Ello insinúa una interesante diferencia con los derechos sociales. En el caso de estos, se conjuga, pues, la percepción ciudadana de desprotección con la efectiva identificación de un derecho que ha sido injustamente pasado a llevar. Las principales experiencias de vulneración son asociadas de hecho (además de la imposibilidad de vivir en un ambiente libre de contaminación) al conjunto de garantías sociales antes mencionadas. Su privación o denegación se vive entonces como la vulneración de un legítimo derecho y parece dar pie a una más articulada exigencia de justicia: la interpelación al rol garante del Estado en materia social.
¿Cómo entender esta diferencia? Es posible sugerir que a la interpretación o traducción de una situación de privación material o desprotección legal en términos de “vulneración de un derecho” subyace una significativa experiencia: la posibilidad de inscribir una particular desventaja o exclusión en un horizonte normativo (un lenguaje moral), a partir del cual aquello que es negado es vivido como injusticia (y no, por ejemplo, como resultado del mero azar o del fracaso individual). El ciclo de movilizaciones sociales recientes en Chile pareciese haber contribuido a (re)constituir aquella infraestructura moral esencial para una sociedad democrática: quienes no disponen de condiciones dignas de existencia no pueden ser entregados a su propia suerte y, más relevante aún, aquello que en esos casos se exige no se funda en la asistencia social o la caridad individual, sino en un legítimo derecho.
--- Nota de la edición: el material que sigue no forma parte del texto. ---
theorem witness_DecodeEncodeRoundTrip : Instr.wellFormed 1 (.transmit ⟨1, #v[col]⟩) = true ∧ Instr.wellFormed 1 (.init 63 15) = true := by
  decide
theorem witness_PixelOperandPacking : 1 < 2 := by decide
theorem witness_PhaseCodesDecode : decodePhase 6 = .ok .emit := by decide
theorem witness_TableRowsDoNotOverlap : decode 5 (.command 0xFFFF 0) = .ok .release ∧
    (Instr.row .release).matches (.command 0xFFFF 0) = true := by decide
theorem witness_PairWordLayout : 32767 ≤ 32767 := by decide
theorem witness_OutputPortsFollowPhase : inEmit.phase = .emit ∧ 23 % 2 ^ ceilLog2 (24 * inEmit.params.nPixels) < 24 * inEmit.params.nPixels ∧
    Memory.read inEmit.sigbuf (23 % 2 ^ ceilLog2 (24 * inEmit.params.nPixels)) = some (pair0 d40) ∧
    24 * inEmit.params.nPixels ≤ 24 % 2 ^ ceilLog2 (24 * inEmit.params.nPixels) := by decide
theorem witness_StepExecutesWhatItDecodes : inQfreq.ports.rst = false ∧
    decode inQfreq.params.nPixels (fetch inQfreq) = .ok .qfreq := by decide
theorem witness_FetchReadsPortOrPhase : ((drive (cmd 0x0049) unbound).phase = .idle ∧
    (drive (cmd 0x0049) unbound).ports.cmdValid = true) ∧ inQfreq.phase ≠ .idle ∧ unbound.ports.cmdValid = false := by decide
theorem witness_AcceptanceByPhase : (unbound.phase = .idle ∧ unbound.ports.cmdValid = false) ∧
    ((drive (cmd 0x0049) unbound).phase = .idle ∧ (drive (cmd 0x0049) unbound).ports.cmdValid = true) ∧
    inEmit.phase ≠ .idle := by decide
theorem witness_BusyStepIgnoresCommandPort : inSubmit.phase ≠ .idle := by decide
theorem witness_ResetOverridesEveryPhase : (drive { Inputs.silent with rst := true } inEmit).ports.rst = true := by decide
theorem witness_ResetKeepsTheTrace :
    (drive { Inputs.silent with rst := true } inQfreq).phase = .qfreq ∧
    ((drive { Inputs.silent with rst := true } inClaim).phase = .claim ∧ inClaim.pin = some 18 ∧ inClaim.ch = some 0 ∧
      inClaim.div = some 2) ∧
    ((drive { Inputs.silent with rst := true } inSubmit).phase = .submit ∧
      Memory.readRange inSubmit.sigbuf 0 (24 * inSubmit.params.nPixels) = some fullBuf) ∧
    inEmit.phase ∈ [Phase.idle, .conv, .fill, .emit] := by decide
theorem witness_NopCompletesOk : (0x0FFC#16).extractLsb' 0 2 = 0 ∧ bound.phase = .idle ∧
    seen State.status (drive (cmd 0x0000) State.reset) = some 0x04 := by decide
theorem witness_NopCompletesOk_inv : Inv bound ∧ bound.phase = .idle := ⟨inv_bound, rfl⟩
theorem witness_NopCompletesOk_reset : ∃ t, exec .nop State.reset = .next t := ⟨_, rfl⟩
theorem witness_InitAcceptRule : (0x0049#16).extractLsb' 0 2 = 1 ∧ unbound.phase = .idle ∧ bound.phase = .idle ∧
    bound.bound = true := by decide
theorem witness_TransmitAcceptRule : (0xF002#16).extractLsb' 0 2 = 2 ∧ bound.phase = .idle ∧ unbound.phase = .idle := by decide
theorem witness_WrongLengthIsRejected : bound.phase = .idle ∧ (PixelOperand.mk 2 #v[col, col]).n ≠ bound.params.nPixels ∧
    (PixelOperand.mk 0 #v[]).n ≠ bound.params.nPixels := by decide
theorem witness_ReleaseRule : (0xFFFF#16).extractLsb' 0 2 = 3 ∧ (unbound.phase = .idle ∧ unbound.bound = false) ∧
    (bound.phase = .idle ∧ bound.bound = true ∧ bound.pin = some 18 ∧ bound.ch = some 0) := by decide
theorem witness_ClaimAnswerRule : inClaim.phase = .claim ∧ inClaim.pin = some 18 ∧ inClaim.ch = some 0 ∧
    inClaim.div = some 2 := by decide
theorem witness_FrequencyQueryRule : inQfreq.phase = .qfreq := by decide
theorem witness_ConversionRule : inConv.phase = .conv ∧ inConv.freq = some 40000000 := by decide
theorem witness_FillStepWritesOneSlot : (inFill 23 []).phase = .fill ∧ (inFill 23 []).idx = some 23 ∧
    23 < 24 * (inFill 23 []).params.nPixels ∧ Memory.read (inFill 23 []).pixl (23 / 24) = some col ∧
    (inFill 23 []).dur = ⟨some d40.t0h, some d40.t0l, some d40.t1h, some d40.t1l⟩ := by decide
theorem witness_FillExitRule : fillEnd.phase = .fill ∧ fillEnd.idx = some (24 * fillEnd.params.nPixels) := by decide
theorem witness_SymbolRowsSelectPairs : (inFill 23 []).phase = .fill ∧ (inFill 23 []).idx = some 23 ∧
    23 < 24 * (inFill 23 []).params.nPixels ∧ (inFill 23 []).dur.t0h = some 14 ∧ (inFill 23 []).dur.t0l = some 32 ∧
    (inFill 23 []).dur.t1h = some 28 ∧ (inFill 23 []).dur.t1l = some 24 ∧
    byteSel (inFill 23 []).pixl (walkByte 23) = some 0x56 := by decide
theorem witness_SlotWriteRangeCheck : 24 * fillStart.params.nPixels ≤ 24 ∧ 23 < 24 * fillStart.params.nPixels := by decide
theorem witness_SubmitRule : inSubmit.phase = .submit ∧ fullBuf.length = 24 * inSubmit.params.nPixels ∧
    (∀ p < 24 * inSubmit.params.nPixels, Memory.read inSubmit.sigbuf p = fullBuf[p]?) ∧
    (inSubmit.ports.txAck = false ∧ inSubmit.ports.txNack = false) ∧
    ({ Inputs.silent with txAck := true }.txAck = true ∧ { Inputs.silent with txAck := true }.txNack = false) ∧
    ({ Inputs.silent with txNack := true }.txAck = false ∧ { Inputs.silent with txNack := true }.txNack = true) := by decide
theorem witness_BothStartLinesIsOneAnswer :
    let s := drive { Inputs.silent with txAck := true, txNack := true } inSubmit
    s.phase = .submit ∧ Memory.readRange s.sigbuf 0 (24 * s.params.nPixels) = some fullBuf ∧ s.ports.txAck = true ∧
      s.ports.txNack = true := by decide
theorem witness_EmitRule : inEmit.phase = .emit := by decide
theorem witness_WaitingPhasesOnlyLeftByAnswer :
    (inClaim.phase = .claim ∧ inClaim.ports.rst = false ∧ inClaim.ports.claimAck = false ∧ seen (·.phase) inClaim = some .claim) ∧
    (inQfreq.phase = .qfreq ∧ inQfreq.ports.rst = false ∧ inQfreq.ports.freqAck = false ∧ seen (·.phase) inQfreq = some .qfreq) ∧
    (inSubmit.phase = .submit ∧ inSubmit.ports.rst = false ∧ inSubmit.ports.txAck = false ∧ inSubmit.ports.txNack = false ∧
      seen (·.phase) inSubmit = some .submit) ∧
    (inEmit.phase = .emit ∧ inEmit.ports.rst = false ∧ inEmit.ports.txDone = false ∧ seen (·.phase) inEmit = some .emit) := by
  decide
theorem witness_TransmitBlocksUntilDone :
    let s := drive { Inputs.silent with txDone := true } inEmit
    s.ports.rst = false ∧ transmittingPhase s.phase = true ∧ seen (fun t => (t.phase, t.err)) s = some (.idle, false) := by decide
theorem witness_PhaseOrder : fillEnd.ports.rst = false ∧ seen (·.phase) fillEnd = some .submit := by decide
theorem witness_StepKeepsInvariants : Inv inConv ∧ ∃ t, step inConv = .next t := ⟨inv_inConv, _, rfl⟩
theorem witness_InvariantStepAnswers : Inv fillStart := inv_fillStart
theorem witness_OfferedBuffersWellFormed :
    let s := drive { Inputs.silent with txAck := true } inSubmit
    Inv s ∧ TraceOk s ∧ seen (·.trace) s = some [.start fullBuf, .startAns .ok] :=
  ⟨inv_inputs inv_inSubmit _ _, fun _ h => (List.not_mem_nil h).elim, by decide⟩
theorem witness_MemoriesStayCanonical : MemoriesCanonical (inFill 9 []) ∧ seen (fun t => t.sigbuf) (inFill 9 []) =
    some [(14, pair1 d40)] := ⟨⟨rfl, rfl⟩, by decide⟩
theorem witness_IndexIsNeverRaised : seen (·.cause) { unbound with done := true, err := true, cause := .index } = some .index := by
  decide
theorem witness_ParametersNeverChange : seen (·.params) inConv = some one := by decide
theorem witness_BindingChangesOnlyByInitAndRelease : (drive (cmd 0x0003) bound).ports.rst = false ∧
    seen (·.bound) (drive (cmd 0x0003) bound) = some false := by decide
theorem witness_BufferStableDuringHandOver :
    (inSubmit.phase = .submit ∧ inSubmit.ports.rst = false ∧ seen (·.phase) inSubmit = some .submit) ∧
    (inEmit.phase = .emit ∧ seen (·.phase) inEmit = some .emit) ∧
    (fillStart.phase = .fill ∧ seen (·.phase) fillStart = some .fill) := by decide
theorem witness_ResponseExactlyAtCompletion :
    (inEmit.ports.rst = false ∧ seen (·.rsp) (drive { Inputs.silent with txDone := true } inEmit) =
      some (some ⟨false, .none⟩)) ∧
    (bound.ports.rst = false ∧ bound.phase = .idle ∧ bound.ports.cmdValid = false ∧ seen (·.rsp) bound = some none) := by
  decide
theorem witness_TraceEventsOfAStep :
    (fillStart.phase ∈ [Phase.conv, .fill] ∧ seen (·.trace) fillStart = some []) ∧
    seen (·.trace) (drive (cmd 0x0003) bound) = some [.release 18 0] ∧
    seen (·.trace) (drive { Inputs.silent with claimAck := true } inClaim) = some [.claim 18 0 2, .claimAns .ok] ∧
    seen (·.trace) (drive { Inputs.silent with freqAck := true, freqHz := 7 } inQfreq) = some [.freqQuery, .freqAns (.ok 7)] ∧
    seen (·.trace) (drive { Inputs.silent with txNack := true } inSubmit) = some [.start fullBuf, .startAns .err] ∧
    seen (·.trace) (drive { Inputs.silent with txDone := true } inEmit) = some [.doneAns .ok] := by decide
theorem witness_BufferOfferedOnlyFromSubmit : seen (·.trace) (drive { Inputs.silent with rst := true } inSubmit) =
    some [.start fullBuf] := by decide
theorem witness_StatusValuesNeverShown : Inv unbound ∧ Inv inClaim ∧ Inv inQfreq := ⟨inv_unbound, inv_inClaim, inv_inQfreq⟩
theorem witness_TicksLaws : 350 ≤ 800 ∧ 2857143 ≤ 40000000 ∧ 1 ≤ ticks 350 2857143 := by decide
theorem witness_ClassifyInvertsSelect : durations 32767 2857143 = some ⟨1, 2, 2, 1⟩ ∧
    distance (mkPair 21 32).hi.dur d40.t1h = distance (mkPair 21 32).hi.dur d40.t0h := by decide
theorem witness_ByteRoundTrip : durations 32767 40000000 = some d40 ∧ (byteStream [col])[2]? = some 0x56 ∧ 7 < 8 := by decide
theorem witness_WalkIsBijective : 119 < 24 * 5 ∧ wpos 112 = 119 := by decide
theorem witness_CompletedBufferLayout : (Inv inSubmit ∧ inSubmit.phase = .submit) ∧ (Inv inEmit ∧ inEmit.phase = .emit) ∧
    0 < inSubmit.params.nPixels ∧ 7 < 8 := ⟨⟨inv_inSubmit, rfl⟩, ⟨inv_inEmit, rfl⟩, by decide, by decide⟩
theorem witness_WaveformAlternates : bufferWellFormed 1 32767 fullBuf = true := by decide
theorem witness_PinCarriesPrefixes : [] ∈ carriedFrom 0 [.start fullBuf, .startAns .err] ∧
    ∀ buf, Event.start buf ∉ [Event.freqQuery, .freqAns .err] := ⟨by decide, by simp⟩
theorem witness_PinCarriesPrefixes_answered : ∀ pre buf post, [Event.start fullBuf, .startAns .ok, .doneAns .err] =
    pre ++ .start buf :: post →
      (∃ rest, post = .startAns .err :: rest) ∨ ∃ a rest, post = .startAns .ok :: .doneAns a :: rest := by
  intro pre buf post h
  rcases pre with _ | ⟨x, _ | ⟨y, _ | ⟨z, pre⟩⟩⟩ <;> simp at h
  exact .inr ⟨_, _, h.2.symm⟩
theorem witness_FillBuildsTheFrame :
    let s := { fillStart with script := List.replicate 24 Inputs.silent }
    Inv s ∧ s.phase = .fill ∧ s.idx = some 0 ∧ s.ports.rst = false ∧ 24 * s.params.nPixels ≤ s.script.length ∧
      ∀ i ∈ s.script.take (24 * s.params.nPixels), i.rst = false :=
  ⟨inv_inputs inv_fillStart fillStart.ports _, by decide⟩
theorem witness_TransmitRunsAsOneFunction :
    let q : Inputs := { Inputs.silent with freqAck := true, freqHz := 40000000 }
    let a : Inputs := { Inputs.silent with txAck := true }
    let z : Inputs := { Inputs.silent with txDone := true }
    let mid := List.replicate 26 Inputs.silent
    let s := { bound with ports := cmd 0x0002 0x123456, script := q :: mid ++ a :: z :: [] }
    Inv s ∧ (∀ tick, startAnswer tick a = some .ok) ∧ s.phase = .idle ∧ s.bound = true ∧ s.ports.rst = false ∧
      s.ports.cmdValid = true ∧ decodeCommand s.params.nPixels s.ports.cmdWord s.ports.pixData = .transmit #v[col] ∧
      mid.length = 24 * s.params.nPixels + 2 ∧ q.rst = false ∧ (∀ i ∈ mid, i.rst = false) ∧ a.rst = false ∧ z.rst = false ∧
      freqAnswer s.params.freqW q = some (.ok 40000000) ∧ doneAnswer z = some .ok :=
  ⟨inv_inputs inv_bound _ _, fun _ => rfl, by decide⟩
Por el contrario, la desafección ante las instancias de participación pareciese aún carecer de un lenguaje moral que permita comprender y traducir aquella sensación de desprotección en efectiva exigencia de justicia. Atribuir a la abstención electoral en sí misma un sentido crítico pasa por alto justamente esta dificultad; así como pretender subsumirla en el debate acerca del carácter legal del voto olvida que el derecho vive de fuentes éticas que difícilmente puede por sí mismo crear. Esto último se torna evidente justamente a la luz de la emergente presencia del vocabulario moral de los derechos sociales: lejos de ser el resultado de la construcción de un “relato político” (como se acostumbra a proponer frente a la falta de identificación ciudadana) expresa, pues, la fuerza y resonancia normativa alcanzada por las luchas sociales recientes en el espacio de lo público.